-- ==== Sys2Proof/Laws/State.lean ====
section
/-! SUPPORT. One lemma per field per update of the device's state and of a tile: what each update leaves and what it writes, so
that no proof unfolds a record update. -/

namespace Sys2Proof.Machine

══════════════════════════════

**Work to complete**
Please state how many lines of the listing contain the string "update". Give only that number.

**Answer**
2